Crossing Borders: Migration and the Shaping of Global Political Theory is a research project dedicated to rethinking the normative foundations of migration justice from the standpoint of global political theory.
The project investigates how contemporary border regimes produce and reproduce unequal forms of vulnerability, exclusion, and belonging in a world still shaped by colonial legacies, slavery, racial hierarchies, and persistent global asymmetries.
Concern
Its central concern is not only whether states may control borders, but how such control can be normatively evaluated when it operates within historically constituted structures of domination.
By placing the movement of migrants rendered undesirable at the center of analysis, the project examines the moral and political tensions between sovereign border control, reparative justice, humanitarian protection, racial and social exclusion, and the claims of those displaced by labor, climate, and geopolitical inequalities.
Goals & Contribution
Grounded in the Brazilian and Latin American experience, Crossing Borders seeks to develop a contextual and critical theory of migration capable of expanding the canonical frameworks of migration ethics.
In doing so, it contributes to the formation of a global political theory attentive to experiences, conflicts, and normative demands that have often remained marginal in dominant debates on borders, mobility, and justice.
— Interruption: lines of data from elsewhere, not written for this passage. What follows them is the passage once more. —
-- ==== Sys2Proof/Machine/Verdicts.lean ====
section
/-! DEFINITION. Verdict points (R46 to R48, R432): which points are logged, what a grant leaves in the verdict batch of the tap
or takes from the recorded verdicts of a replay, and the trees of points in which many requesters meet. -/

namespace Sys2Proof.Machine

/-! ## Verdict batches (R369) -/

/-- Which points are logged: 0 to 391 and 404 to 407 (R48). -/
def loggedPoint (p : Nat) : Bool := decide (p < 392) || (decide (404 ≤ p) && decide (p < 408))

/-- The newest entry of the verdict's point takes one more verdict, where it has the same winner and room; `none` where it
does not. The batch stands newest entry first. -/
def joinEntry (v : Verdict) : List (Verdict × Nat) → Option (List (Verdict × Nat))
  | [] => none
  | e :: es =>
    if e.1.point = v.point then (if e.1 = v ∧ e.2 < 64 then some ((v, e.2 + 1) :: es) else none)
    else (joinEntry v es).map (fun l => e :: l)

/-- Consecutive verdicts of one point with one winner join one entry, up to a run of 64 (R369). Those of other points may
lie between them: the points keep no mutual order (log entry 80). -/
def addVerdict (v : Verdict) (b : List (Verdict × Nat)) : List (Verdict × Nat) := (joinEntry v b).getD ((v, 1) :: b)

/-! ## Grants -/

/-- The list without its first entry that meets `p`. -/
def dropFirst {α : Type} (p : α → Bool) : List α → List α
  | [] => []
  | x :: xs => if p x then xs else x :: dropFirst p xs

/-- The first recorded verdict that point `p` waits for. -/
def forcedFirst (p : Nat) (s : State) : Option Verdict := s.verdicts.forced.find? (fun v => v.point == p)

/-- The first recorded verdict of point `p` has been granted, or is discarded. -/
def dropForced (p : Nat) (s : State) : State :=
  { s with verdicts := { s.verdicts with forced := dropFirst (fun v => v.point == p) s.verdicts.forced } }

/-- One grant at a verdict point, of input b where `b` holds (R46): while the tap records verdicts a logged one joins the
batch (R48); in a replay it uses up the recorded verdict that names it (R380). -/
def grant (p : Nat) (b : Bool) (s : State) : State :=
  if s.replay.run then (if forcedFirst p s = some ⟨p, b⟩ then dropForced p s else s)
  else if s.tap.recording && s.tap.verd && loggedPoint p then
    { s with verdicts := { s.verdicts with batch := addVerdict ⟨p, b⟩ s.verdicts.batch } }
  else s

/-- Several grants, in order. -/
def grants (l : List (Nat × Bool)) (s : State) : State := l.foldl (fun s g => grant g.1 g.2 s) s

/-- A request at a forced point has to wait: the next recorded verdict names the other input (R48), or none has been loaded
yet (Table 16-6). -/
def heldUp (p : Nat) (b : Bool) (s : State) : Bool :=
  s.replay.run && loggedPoint p && forcedFirst p s != some ⟨p, b⟩

/-- An event sets bit `n` of ATTN_SRC (Table 07-5): a hardware update at point 17 (Table 07-1), for an express event after
point 181 (Table 03-7). -/
def attend (n : Nat) (s : State) : State :=
  let s1 := if n = 0 then grant 181 false (grant 181 true s) else s
  grant 17 true { s1 with attn := { s1.attn with src := setBit s1.attn.src n } }

/-- None of the requests on a path has to wait. -/
def passes (l : List (Nat × Bool)) (s : State) : Bool := l.all (fun g => !heldUp g.1 g.2 s)

/-! ## Trees of points (Table 03-7) -/

/-- The way of one of 16 requesters through a tree whose levels begin at the points `a`, `b`, `c` and `d`. -/
def treePath (a b c d n : Nat) : List (Nat × Bool) :=
  [(a + n / 2, n % 2 == 1), (b + n / 4, n / 2 % 2 == 1), (c + n / 8, n / 4 % 2 == 1), (d, n / 8 % 2 == 1)]

/-- Points 68 to 82: the port request of lane `n`. -/
def requestPath (n : Nat) : List (Nat × Bool) := treePath 68 76 80 82 n

/-- Points 124 to 138: a sample of lane `n` enters conditioning. -/
def samplePath (n : Nat) : List (Nat × Bool) := treePath 124 132 136 138 n

/-- Points 139 to 153: a value update of plausibility group `g`. -/
def groupPath (g : Nat) : List (Nat × Bool) := treePath 139 147 151 153 g

/-- Points 166 to 178: an express sample of the port with code `p`. -/
def expressPath (p : Nat) : List (Nat × Bool) :=
  (166 + p / 2, p % 2 == 1) ::
    (if p < 4 then [(173, p / 2 == 1), (176, false), (178, false)]
     else if p < 8 then [(174, p / 2 == 3), (176, true), (178, false)]
     else if p < 12 then [(175, p / 2 == 5), (177, false), (178, true)]
     else [(177, true), (178, true)])

/-- The verdict points of S port `p` begin here (Table 13-9): the base b, for S0 the point before its fifth. -/
def sPoint (p : Nat) : Nat := if p = 0 then 306 else 312 + 10 * p

/-- The verdict points of I port `p` begin here (Table 14-3). -/
def iPoint (p : Nat) : Nat := 352 + 8 * p

/-- The verdict points of a CAN channel begin here (Table 12-6). -/
def canPoint (ch : Chan) : Nat := match ch with | .a => 266 | .b => 286

end Sys2Proof.Machine
end

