/-- SAMPLE_COMPLETION (R50): the oldest sample on its way is offered to the express check and conditioned; in a replay the
oldest that its points grant (R48). -/
def effSampleCompletion (t : HubTime) (s0 : State) : State :=
  let s := advance t s0
  match s.poll.pend.find? (fun p => passes (sampleAsks p s) s) with
  | none => s
  | some p =>
    completeSample p { s with poll := { s.poll with pend := dropFirst (fun q => passes (sampleAsks q s) s) s.poll.pend } }

/-- LATE_EXPRESS_ROUTE (R53): the oldest sample held at the express check is posted or dropped, in a replay once point 179
grants it (R48). -/
def effLateExpressRoute (t : HubTime) (s0 : State) : State :=
  let s := advance t s0
  match s.poll.late with
  | [] => s
  | l :: ls =>
    if heldUp 179 false s then s else
    let s1 := grant 179 false { s with poll := { s.poll with late := ls } }
    if l.passed && expressOn s1 then postExpress l.ep l.ht s1 else s1

/-- The meaning of RUN_AHEAD_DISPATCH. -/
def execRunAheadDispatch (ep : Fin 256) (s : State) : Host.Outcome State Fault Refusal := .next (effRunAheadDispatch ep s)
/-- The meaning of END. -/
def execEndStep (lane : Fin 16) (s : State) : Host.Outcome State Fault Refusal := .next (effEndStep lane s)
/-- The meaning of ACQ. -/
def execAcq (lane : Fin 16) (s : State) : Host.Outcome State Fault Refusal := .next (effAcq lane s)
/-- The meaning of PORT_GRANT. -/
def execPortGrant (lane : Fin 16) (s : State) : Host.Outcome State Fault Refusal := .next (effPortGrant lane s)
/-- The meaning of REL. -/
def execRel (lane : Fin 16) (s : State) : Host.Outcome State Fault Refusal := .next (effRel lane s)
/-- The meaning of SEND. -/
def execSend (lane : Fin 16) (s : State) : Host.Outcome State Fault Refusal := .next (effSend lane s)
/-- The meaning of RECV. -/
def execRecv (lane : Fin 16) (s : State) : Host.Outcome State Fault Refusal := .next (effRecv lane s)
/-- The meaning of XFER. -/
def execXfer (lane : Fin 16) (s : State) : Host.Outcome State Fault Refusal := .next (effXfer lane s)
/-- The meaning of FRAME. -/
def execFrame (lane : Fin 16) (s : State) : Host.Outcome State Fault Refusal := .next (effFrame lane s)
/-- The meaning of PORT_STEP_COMPLETE. -/
def execPortStepComplete (lane : Fin 16) (out : PortOutcome) (rx : List Byte) (t : HubTime) (s : State) :
    Host.Outcome State Fault Refusal := .next (effPortStepComplete lane out rx t s)
/-- The meaning of WAIT. -/
def execWait (lane : Fin 16) (s : State) : Host.Outcome State Fault Refusal := .next (effWait lane s)
/-- The meaning of WAITT. -/
def execWaitt (lane : Fin 16) (s : State) : Host.Outcome State Fault Refusal := .next (effWaitt lane s)
/-- The meaning of WAIT_EXPIRY. -/
def execWaitExpiry (lane : Fin 16) (s : State) : Host.Outcome State Fault Refusal := .next (effWaitExpiry lane s)
/-- The meaning of WAITPIN. -/
def execWaitpin (lane : Fin 16) (s : State) : Host.Outcome State Fault Refusal := .next (effWaitpin lane s)
/-- The meaning of WAITPIN_MATCH. -/
def execWaitpinMatch (lane : Fin 16) (s : State) : Host.Outcome State Fault Refusal := .next (effWaitpinMatch lane s)
/-- The meaning of WAITFRM. -/
def execWaitfrm (lane : Fin 16) (s : State) : Host.Outcome State Fault Refusal := .next (effWaitfrm lane s)
/-- The meaning of GET. -/
def execGet (lane : Fin 16) (t : HubTime) (s : State) : Host.Outcome State Fault Refusal := .next (effGet lane t s)
/-- The meaning of GET_SAMPLE_READY. -/
def execGetSampleReady (lane : Fin 16) (t : HubTime) (s : State) : Host.Outcome State Fault Refusal :=
  .next (effGetSampleReady lane t s)
/-- The meaning of SPLIT. -/
def execSplit (lane : Fin 16) (t : HubTime) (s : State) : Host.Outcome State Fault Refusal := .next (effSplit lane t s)
/-- The meaning of FLUSH. -/
def execFlush (lane : Fin 16) (s : State) : Host.Outcome State Fault Refusal := .next (effFlush lane s)
/-- The meaning of SKIP. -/
def execSkip (lane : Fin 16) (s : State) : Host.Outcome State Fault Refusal := .next (effSkip lane s)
/-- The meaning of ATTEMPT_TIMEOUT. -/
def execAttemptTimeout (lane : Fin 16) (s : State) : Host.Outcome State Fault Refusal := .next (effAttemptTimeout lane s)
/-- The meaning of RETRY_GAP_EXPIRY. -/
def execRetryGapExpiry (lane : Fin 16) (s : State) : Host.Outcome State Fault Refusal := .next (effRetryGapExpiry lane s)
/-- The meaning of SAMPLE_COMPLETION. -/
def execSampleCompletion (t : HubTime) (s : State) : Host.Outcome State Fault Refusal := .next (effSampleCompletion t s)
/-- The meaning of LATE_EXPRESS_ROUTE. -/
def execLateExpressRoute (t : HubTime) (s : State) : Host.Outcome State Fault Refusal := .next (effLateExpressRoute t s)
Crossing Borders is organized around three interconnected research themes.

1. Reparative Justice and Global North Border Regimes
Examines the normative obligations generated by colonial legacies in border regimes of the Global North, with particular attention to Brazilian migration to the European Union.
Image: Varvara Shavrova – “Migrant Crisis 7”, series of 37 drawings (2015-2016). Courtesy of Patrick Heide Contemporary Art. All rights reserved.
2. Racialized Exclusion and Migration Governance in the Global South
Investigates how migration policies in countries such as Brazil produce social and racial exclusion, and what these dynamics imply for the legitimacy of border control.
Image: Taller Yonke (Alberto Morackis & Guadalupe Serrano) – “Border Dynamics”. On permanent display at the University of Arizona. All rights reserved.


3. Latin American Migration Ethics and Global Political Theory
Develops a contextual and critical account of migration justice grounded in Latin American experiences and in the historical effects of colonialism and slavery.